Microsoft’s AI tool can turn photos into realistic videos of people talking and singing

remon4 weeks ago

134 2 minutes read

Microsoft Research Asia has unveiled a new experimental AI tool called VASA-1 that can take a still image of a person – or a drawing of a person – and an existing audio file to create a realistic talking face in real time. It has the ability to generate facial expressions and head movements for an existing still image as well as the appropriate lip movements to match a speech or song. The researchers uploaded a ton of examples to the project page, and the results look good enough that they could fool people into thinking they’re real.
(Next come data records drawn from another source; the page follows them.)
-- ==== Sys2Proof/Tests/Slice0.lean ====
section
/-!
SUPPORT. Tests on small states: the checks of WellFormed refuse ill-formed terms, every command word of
spec/30_encoding.md rule R152 decodes, one or two steps of every command, the port, the interrupt and reset;
then a witness for every statement that has hypotheses. Expected values are those of the rules' examples
and of spec/95_test_vectors.md, named at each theorem, never the model's own answers.
-/

namespace Sys2Proof.Tests
open Sys2Proof Sys2Proof.Machine

set_option Elab.async false

/-! ### Helpers -/

/-- The state after a command; the state itself where there is none. -/
def after (i : Instr) (s : State) : State :=
  match exec i s with
  | .next t => t
  | .fault _ => s
  | .refused _ => s

/-- The state after a step; the state itself where there is none. -/
def stepped (s : State) : State :=
  match step s with
  | .next t => t
  | .fault _ => s
  | .refused _ => s

/-- A state in which a command has been accepted. -/
def live (i : Instr) (s : State) : State := accept (encode i) s

/-- A state with bytes placed in the data space, as a `MEM` line of rule R170 does. -/
def put (a : Nat) (bs : List Byte) (s : State) : State := { s with mem := s.mem.writeBytes a bs }

/-- Two operands in `OPA` and `OPB`. -/
def operands (a b : Word) : State := { State.reset with opa := a, opb := b }

/-- A valid key with empty tables, one block at 0x100 and room for another at 0x200. -/
def block : State :=
  { State.reset with keyValid := true, len := 16, srcAddr := 0x100, dstAddr := 0x200 }

/-- The state of program P3 line 14: a 3x1 RGB image of 0x80 at 0x1000, "A" at 0x1100. -/
def image : State :=
  put 0x1000 (List.replicate 9 0x80) (put 0x1100 [0x41]
    { State.reset with
      imgW := 3, imgH := 1, imgC := 3, len := 1, srcAddr := 0x1000, auxAddr := 0x1100, dstAddr := 0x1200 })

/-- Vector D3's image bytes: byte `i` is `17 i mod 256`. -/
def ramp : List Byte := (List.range 24).map fun i => BitVec.ofNat 8 (17 * i)

/-- Vector E1's image: 30x1 RGB, all 00 except pixel 24 = `00 80 FF`. -/
def dotted : List Byte := List.replicate 72 0 ++ [0x00, 0x80, 0xFF] ++ List.replicate 15 0

/-- Entropy as an explicit list of draws (decision D46); 0 past its end. -/
def listed (ds : List Nat) (k n : Nat) : Nat := ds.getD k 0 % n

/-- The affine rows of rule R206 with the last one replaced by the exclusive-or of the first two: singular. -/
def singularRows : Vector Byte 8 := #v[0xF1, 0xE3, 0xC7, 0x8F, 0x1F, 0x3E, 0x7C, 0x12]

/-- A state whose port the platform puts at 0x40000000. -/
def based : State := { State.reset with build := { Build.default with regBase := 0x40000000 } }

/-- A cipher instance of a 16-byte zero key, on a state with one block. -/
def keyed : State := { block with cipher := construct Build.default (List.replicate 16 0) }

/-! ### WellFormed refuses -/

theorem test_wordReservedClear_refuses : wordReservedClear 0x00000101 = false := by decide

theorem test_wordCodeKnown_refuses : wordCodeKnown 0x0000000A = false := by decide

theorem test_wordValid_refuses : wordValid 0x80000005 = false ∧ wordValid 0x00000031 = false := by decide

theorem test_memSizeValid_refuses :
    { Build.default with memSize := 0 }.memSizeValid = false ∧
      { Build.default with memSize := 2 ^ 32 + 1 }.memSizeValid = false := by decide

theorem test_affineInvertible_refuses : affineInvertible singularRows = false := by decide +kernel

theorem test_build_refuses :
    { Build.default with affineRow := singularRows }.wellFormed = false := by decide +kernel

theorem test_step_refuses_singular :
    step { State.reset with build := { Build.default with affineRow := singularRows } } =
      .refused .illegalBuild := by
  rw [step, if_neg]
  · rfl
  · decide +kernel

/-! ### Decoding: each word of R152 written out from its encoding, `RSVD` in bits 31:8, `CMD` in 7:0 -/

theorem test_decode_nop : decode 0b000000000000000000000000_00000000 = .ok .nop := by decide
theorem test_decode_gfPmul : decode 0b000000000000000000000000_00000001 = .ok .gfPmul := by decide
theorem test_decode_gfReduce : decode 0b000000000000000000000000_00000010 = .ok .gfReduce := by decide
theorem test_decode_gfXtime : decode 0b000000000000000000000000_00000011 = .ok .gfXtime := by decide
theorem test_decode_gfMul : decode 0b000000000000000000000000_00000100 = .ok .gfMul := by decide
theorem test_decode_gfInv : decode 0b000000000000000000000000_00000101 = .ok .gfInv := by decide
theorem test_decode_gfAffine : decode 0b000000000000000000000000_00000110 = .ok .gfAffine := by decide
theorem test_decode_gfSbox : decode 0b000000000000000000000000_00000111 = .ok .gfSbox := by decide
theorem test_decode_sboxLookup : decode 0b000000000000000000000000_00001000 = .ok .sboxLookup := by decide
theorem test_decode_invsboxLookup :
    decode 0b000000000000000000000000_00001001 = .ok .invsboxLookup := by decide
theorem test_decode_keyInit : decode 0b000000000000000000000000_00010000 = .ok .keyInit := by decide
theorem test_decode_encBlock : decode 0b000000000000000000000000_00010001 = .ok .encBlock := by decide
theorem test_decode_decBlock : decode 0b000000000000000000000000_00010010 = .ok .decBlock := by decide
theorem test_decode_cbcEnc : decode 0b000000000000000000000000_00010011 = .ok .cbcEnc := by decide
theorem test_decode_cbcDec : decode 0b000000000000000000000000_00010100 = .ok .cbcDec := by decide
theorem test_decode_embed : decode 0b000000000000000000000000_00100000 = .ok .embed := by decide
theorem test_decode_extract : decode 0b000000000000000000000000_00100001 = .ok .extract := by decide
theorem test_decode_noise : decode 0b000000000000000000000000_00110000 = .ok .noise := by decide

/-- Section F of the vectors: a gap, a code past the end, and set reserved bits. -/
theorem test_decode_refuses :
    decode 0x0000000A = .error (.unknownCommand 0x0A) ∧ decode 0x000000FF = .error (.unknownCommand 0xFF) ∧
      decode 0x00000101 = .error .reservedBits ∧ decode 0x80000005 = .error .reservedBits := by decide

theorem test_decodeTableWord :
    decodeTableWord 32 0x00000014 = some .cbcDec ∧ decodeTableWord 32 0x00000114 = none := by decide

/-! ### The field commands: section A.2 of the vectors -/

/-- Upper operand bits are ignored (R155). -/
theorem test_gfPmul :
    (after .gfPmul (operands 0xFFFFFF57 0x12345683)).res = 0x00002B79 ∧
      (after .gfPmul (operands 0xFF 0xFF)).res = 0x00005555 := by decide +kernel

/-- Bit 15 is reduced too (decision D43). -/
theorem test_gfReduce :
    (after .gfReduce (operands 0xABCD2B79 0)).res = 0xC1 ∧
      (after .gfReduce (operands 0xFFFF 0)).res = 0x35 ∧
      (after .gfReduce (operands 0x011B 0)).res = 0 := by decide +kernel

theorem test_gfXtime :
    (after .gfXtime (operands 0x80 0)).res = 0x1B ∧ (after .gfXtime (operands 0x7F 0)).res = 0xFE := by
  decide +kernel

theorem test_gfMul :
    (after .gfMul (operands 0x57 0x83)).res = 0xC1 ∧ (after .gfMul (operands 0x53 0xCA)).res = 0x01 := by
  decide +kernel

theorem test_gfInv :
    (after .gfInv (operands 0x00 0)).res = 0x00 ∧ (after .gfInv (operands 0x53 0)).res = 0xCA := by
  decide +kernel

theorem test_gfAffine :
    (after .gfAffine (operands 0x00 0)).res = 0x63 ∧ (after .gfAffine (operands 0xCA 0)).res = 0xED := by
  decide +kernel

/-- It works without a key; `STATUS` then reads `DONE` alone. -/
theorem test_gfSbox :
    (after .gfSbox (operands 0x53 0)).res = 0xED ∧
      readReg (after .gfSbox (operands 0x53 0)) .status = 0x00000002 := by decide +kernel

/-- R500's example. -/
theorem test_nop :
    after .nop (live .nop State.reset) = { State.reset with done := true, doneIp := true } := rfl

/-! ### The cipher commands: sections A.3, A.4 and B of the vectors -/

/-- "SBOX_LOOKUP after reset": 0x302, `RES` unchanged. -/
theorem test_sboxLookup_noKey :
    readReg (after .sboxLookup { operands 0x53 0 with res := 0xED }) .status = 0x00000302 ∧
      (after .sboxLookup { operands 0x53 0 with res := 0xED }).res = 0xED := by decide +kernel

/-- P1 line 13: `SBOX[0x53] = 0xED`. -/
theorem test_sboxLookup : (after .sboxLookup { keyed with opa := 0x53 }).res = 0xED := by decide +kernel

/-- P1 line 20, on an inverse table that holds its one entry. -/
theorem test_invsboxLookup :
    (after .invsboxLookup
      { block with
        opa := 0xFFFFFFED
        cipher := { Cipher.blank with invSbox := Cipher.blank.invSbox.set 0xED 0x53 } }).res = 0x53 := by
  decide +kernel

/-- `KEY_LEN = 0`, its reset value, fails and leaves the instance. -/
theorem test_keyInit_keyLen :
    readReg (after .keyInit State.reset) .status = 0x00000202 ∧
      (after .keyInit block).keyValid = true ∧ (after .keyInit block).err = 2 := by decide +kernel

theorem test_keyInit_valid :
    readReg (after .keyInit { State.reset with keyLen := 24 }) .status = 0x00000006 := by decide +kernel

/-- The hand check of section B.1: word 4 of the schedule of "testkey123456789". -/
theorem test_schedule_word4 :
    xorWord #v[0x74, 0x65, 0x73, 0x74]
      (scheduleTemp (sboxTable Build.default) rconTable 4 4 1 #v[0x36, 0x37, 0x38, 0x39]) =
      #v[0xEF, 0x62, 0x61, 0x71] := by decide +kernel

/-- `RCON[16] = 2F` and the period of 51. -/
theorem test_rcon :
    rconTable[9] = 0x1B ∧ rconTable[16] = 0x2F ∧ rconTable[51] = 0x8D ∧ rconTable[52] = 0x01 := by
  decide +kernel

/-- The round 1 trace of section B.2, from the S-box's output to the state before MixColumns. -/
theorem test_shiftRows :
    shiftRows .rows
      #v[0x92, 0x43, 0xA3, 0xF5, 0xA8, 0xD0, 0xD2, 0x05, 0x80, 0x80, 0xB2, 0xB2, 0x80, 0x80, 0x05, 0x05] =
      #v[0x92, 0x43, 0xA3, 0xF5, 0xD0, 0xD2, 0x05, 0xA8, 0xB2, 0xB2, 0x80, 0x80, 0x05, 0x80, 0x80, 0x05] := by
  decide +kernel

/-- The same trace, MixColumns. -/
theorem test_mixColumns :
    mixColumns .rows
      #v[0x92, 0x43, 0xA3, 0xF5, 0xD0, 0xD2, 0x05, 0xA8, 0xB2, 0xB2, 0x80, 0x80, 0x05, 0x80, 0x80, 0x05] =
      #v[0xE3, 0xD9, 0x52, 0x97, 0xE1, 0xB1, 0xB2, 0x20, 0x32, 0x75, 0x26, 0x49, 0xC5, 0xBE, 0x60, 0x26] := by
  decide +kernel

/-- Section A.4, first row, with `COLUMNS`: the first row of the state is mixed. -/
theorem test_mixColumns_columns :
    (mixColumns .columns (Block.load [0xDB, 0x13, 0x53, 0x45])).toList.take 4 = [0x8E, 0x4D, 0xA1, 0xBC] ∧
      (invMixColumns .columns (Block.load [0x8E, 0x4D, 0xA1, 0xBC])).toList.take 4 =
        [0xDB, 0x13, 0x53, 0x45] := by decide +kernel

/-- "ENC_BLOCK after reset (no key), LEN = 17" and "LEN = 0" of section B.2. -/
theorem test_encBlock_errors :
    readReg (after .encBlock { State.reset with len := 17 }) .status = 0x00000302 ∧
      readReg (after .encBlock { block with len := 0 }) .status = 0x00000406 ∧
      readReg (after .encBlock { block with dstAddr := 0x108 }) .status = 0x00000B06 := by decide +kernel

/-- In place: the result length and the status. -/
theorem test_encBlock_inPlace :
    (after .encBlock { block with dstAddr := 0x100 }).outLen = 16 ∧
      readReg (after .encBlock { block with dstAddr := 0x100 }) .status = 0x00000006 := by decide +kernel

/-- Section B.2: `0xFFF8 + 16 > MEM_SIZE`. -/
theorem test_decBlock_range :
    readReg (after .decBlock { block with srcAddr := 0xFFF8 }) .status = 0x00000A06 ∧
      (after .decBlock { block with srcAddr := 0xFFF0 }).err = 0 := by decide +kernel

/-! ### The chain commands: section C of the vectors -/

/-- `LEN = 16` at 0xFFF0 needs 32 bytes; `LEN = 0xFFFFFFFF` is out of range. -/
theorem test_cbcEnc_range :
    readReg (after .cbcEnc { block with dstAddr := 0xFFF0 }) .status = 0x00000A06 ∧
      readReg (after .cbcEnc { block with srcAddr := 0, len := 0xFFFFFFFF }) .status = 0x00000A06 := by
  decide +kernel

/-- `OUT_LEN` for "HELLO" and for 19 bytes, and the forbidden overlap. -/
theorem test_cbcEnc_outLen :
    (after .cbcEnc { block with len := 5 }).outLen = 16 ∧
      (after .cbcEnc { block with len := 19 }).outLen = 32 ∧
      (after .cbcEnc { block with len := 5, dstAddr := 0x104 }).err = 11 := by decide +kernel

/-- P2 line 14, and `ERR_NOKEY` first. -/
theorem test_cbcDec_ctLen :
    readReg (after .cbcDec { block with len := 5, outLen := 5 }) .status = 0x00000506 ∧
      (after .cbcDec { block with len := 5, outLen := 5 }).outLen = 5 ∧
      readReg (after .cbcDec { State.reset with len := 5 }) .status = 0x00000302 := by decide +kernel

/-- `LEN = 0` succeeds and writes nothing (decision D28). -/
theorem test_cbcDec_empty :
    (after .cbcDec { block with len := 0, outLen := 7 }).outLen = 0 ∧
      (after .cbcDec { block with len := 0, outLen := 7 }).mem = [] := by decide +kernel

theorem test_pad :
    pad [0x48, 0x45, 0x4C, 0x4C, 0x4F] = [0x48, 0x45, 0x4C, 0x4C, 0x4F] ++ List.replicate 11 0x0B ∧
      pad [] = List.replicate 16 0x10 := by decide +kernel

/-- The last bytes 0B of 16, 1C of 32 and DA of 16. -/
theorem test_unpadLen :
    unpadLen .zero 9 (List.replicate 15 0 ++ [0x0B]) = 5 ∧
      unpadLen .zero 9 (List.replicate 31 0 ++ [0x1C]) = 4 ∧
      unpadLen .zero 9 (List.replicate 15 0 ++ [0xDA]) = 0 := by decide +kernel

/-! ### The codec: section D of the vectors -/

/-- W2 and D1, as P3 line 15 runs it. -/
theorem test_embed_w2 :
    (after .embed image).mem.readBytes 0x1200 9 =
        [0x80, 0x81, 0x80, 0x80, 0x80, 0x80, 0x80, 0x81, 0x80] ∧
      (after .embed image).outLen = 9 := by decide +kernel

/-- D3: four channels, two groups, `BITPOS = 9` clamped to 7. -/
theorem test_embed_d3 :
    embedImage ramp 4 [0x48, 0x69] (clampBitPos 9) =
      [0x00, 0x91, 0x22, 0x33, 0x44, 0xD5, 0x66, 0x77, 0x08, 0x19, 0xAA, 0xBB, 0x4C, 0xDD, 0xEE, 0xFF,
       0x10, 0xA1, 0x32, 0x43, 0x54, 0xE5, 0x76, 0x87] := by decide +kernel

/-- The error cases of section D, in the order of the checks. -/
theorem test_embed_errors :
    (after .embed { image with imgC := 2, len := 0 }).err = 8 ∧
      (after .embed { image with imgW := 0, len := 0 }).err = 9 ∧ (after .embed { image with len := 0 }).err = 6 ∧
      (after .embed { image with len := 2 }).err = 7 ∧
      (after .embed { image with auxAddr := 0x1200 }).err = 11 ∧
      (after .embed { image with auxAddr := 0x1000 }).err = 0 := by decide +kernel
While the lip and head movements in the examples may still appear a bit robotic and out of sync upon closer inspection, it’s still clear that the technology could be misused to easily and quickly create fake videos of real ones. people. The researchers themselves are aware of this potential and have decided not to release “an online demo, API, product, additional implementation details, or any related offerings” until they are confident that their technology “will be used responsibly and in accordance with appropriate rules”. regulations.” They did not, however, specify whether they planned to implement certain safeguards to prevent bad actors from using them for nefarious purposes, such as creating deepfake pornography or disinformation campaigns.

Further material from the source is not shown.